# Help Transfering Files from iMac OS8.6



## ral_ct (Apr 8, 2006)

Need some help with an old iMac:

Here the background:

iMac (circa late 1990's) with front loading CD
Modem and Network interface do not work (don't know why), spent several hours with my ISP trying to fix, they saw MAC address for my router, and other PC's connected directly to the cable modem, but not iMac when connected directly to cable modem.

I need to transfer photos from this machine to a PC before I send it to the afterlife.

Here's what I've tried:

1) USB drive - iMac needs updated driver installed for the device (I've tried a Dell USB drive, a Kingston USB drive, and a CopmUSA USB drive - none are recognized).

2) To update the drive, I searched the USB drive vendor sites and found nothing.  I did run across USB_Storage1.3.5.smi.bin (I am hoping this will have the necessary drivers to recognize the USB drive) and dowloaded to my PC (remember, I have not network/modem access), burned it to a CD and tried to read the CD with the iMac - iMac did not recognize the CD and wanted to initialize it.

So here are the questions:

1) Is the key to solving this getting the file USB_Storage1.3.5.smi.bin onto the iMac so that it will recognize the USB drives?

2) If so, how do I burn this to a CD on a PC in such a way that the iMac will recognize the CD?  

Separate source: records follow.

/-- The CAN controllers (R592, R593, R603, R620–R624). Whether a frame is being received when CTL is written is open. -/
def canWrite (k o : Nat) (v : Word) (s : State) : State :=
  if o = 0x00 then
    let (f, s) := takeFree s
    canCtlWrite k v (decide (f % 2 = 1)) s
  else if o = 0x0C then if canState s k ≠ 0 ∨ nbtRefused v then canCfgErr k s else plainWrite (aCan k o) v s
  else if o = 0x10 then if canState s k ≠ 0 ∨ dbtRefused v then canCfgErr k s else plainWrite (aCan k o) v s
  else if o = 0x1C then if bits v 31 16 = 0 ∨ bits v 7 0 = 0 then canCfgErr k s else plainWrite (aCan k o) v s
  else if o = 0x28 then if bits v 5 0 < fld s (aCan k 0x20) 5 0 then canCfgErr k s else plainWrite (aCan k o) v s
  else if o = 0x54 then canRxCtlWrite k v s
  else if 0x400 ≤ o ∧ o < 0x800 ∧ o % 0x10 = 8 ∧ filtRefused v then canCfgErr k s
  else if 0x1000 ≤ o then txbWrite k ((o - 0x1000) / 0x80) (o % 0x80) v s
  else plainWrite (aCan k o) v s

/-- The update unit's registers (R697, R712). Whether the flash completes a command is open. -/
def updWrite (src : Nat × Nat) (o : Nat) (v : Word) (s : State) : State :=
  if o = 0x00 then
    let (f, s) := takeFree s
    updCmdWrite src v (decide (f % 2 = 1)) s
  else if updRefused o v then updCfgErr s
  else plainWrite (aUpd o) v s

/-- The availability unit (R724, R732, R738, R740). -/
def avWrite (o : Nat) (v : Word) (s : State) : State :=
  if o = 0x44 then rotCmdWrite v s
  else if o = 0x60 then sliceCmdWrite v s
  else if o = 0xC4 then logCmdWrite v s
  else if avRefused o v then avCfgErr s
  else plainWrite (aAv o) v s

/-- A value of a port record's register that is refused (R36, R78–R90, R179, R191, R246, R335–R337). -/
def portRefused (s : State) (n o : Nat) (v : Word) : Bool :=
  let rawing := decide (fld s (aPort n 0x00) 1 0 = 2) || decide (fld s (aPort n 0x00) 1 0 = 3)
  let caps := (List.range 4).any (fun c => decide (bits v (8 * c + 7) (8 * c) = 1) || decide (bits v (8 * c + 7) (8 * c) = 2))
  if o = 0x04 then
    decide (bits v 27 8 < (if n < 256 then 16 else if flag s (aLine (n - 256) 0x00) 9 then 1736 else 200))
  else if o = 0x08 then decide (bits v 3 0 < 5) || decide (9 < bits v 3 0) || decide (4 < bits v 6 4) || decide (2 < bits v 9 8)
  else if o = 0x0C then decide (256 ≤ n) && bit v 5
  else if o = 0x24 then decide (bits v 15 0 = 0)
  else if o = 0x40 then
    decide (bits v 7 0 < 11) || decide (192 < bits v 7 0) || decide (160 < bits v 15 8) || decide (bits v 17 16 = 3)
  else if o = 0x60 then decide (bits v 11 0 < 3) || bit v 14
  else if o = 0x64 ∨ o = 0x68 then caps
  else if o = 0x6C then decide (bits v 7 0 = 0) || decide (bits v 15 8 = 0)
  else if o = 0x80 then
    decide (8 < bits v 3 0) || (rawing && decide (bits v 6 4 ≠ fld s (aPort n 0x80) 6 4))
  else if o = 0x84 then rawing
  else if o = 0x98 then decide (bits v 27 16 = 0xFFF) || decide (271 < bits v 8 0)
  else false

3) Is there an easier way (again, no modem or network access) to get transfer the files?

Thanks!

ral_ct


----------



## alltruenews (Apr 8, 2006)

Here's a few ideas:
1) I'd consider getting (or fixing youreslf) the iMac's input/output card fixed. This may be as simple as reinstalling the OS. Don't forget to reinstall leaving files in place!

2) Get (or borrow) an external USP Zip drive and a 200MB Zip disc. The drive will work WITHOUT loading the silly Zip software. Actually loading the software causes issues with OS 8 and 9.

3) This may sound crazy, but the iMacs hard drive may plug right in to the PC as a second internal IDE drive. If you're going to trash the iMac anyway, the iMac hard drives are simple to remove. You may be able to find the drive's files although I've never tried this.


----------



## sinclair_tm (Apr 9, 2006)

the pc will not see the mac drive, but will what to format it.  they use completely different file systems.  i take it than that the imac's drive does not burn?  does it read other cds that you put in it?  if it does, how did you burn the cd on the pc?  did you make sure that the cd was finalized by the cd (means that you can never write to the cd again)?  the mac should of seen it otherwise.  and have you made sure that the network drivers are not turned off in the extention manager?


----------



## ral_ct (Apr 9, 2006)

Thanks for the input.

It turned out that I had not finalized the CD on the PC when I burned it.

Once I finliazed it, the iMac read it, I loaded the driver, and moved everything of importance to a memory stick.

Assuming I wanted to fix/replace the network interface on th iMac, what's involved?  My understanding was that the network controller is part of the motherboard.


----------



## fryke (Apr 9, 2006)

Yes, it'd probably take a mo-bo replacement. And since you probably won't find many intact mo-bo's separately, it'd be easier to actually get another such iMac.


----------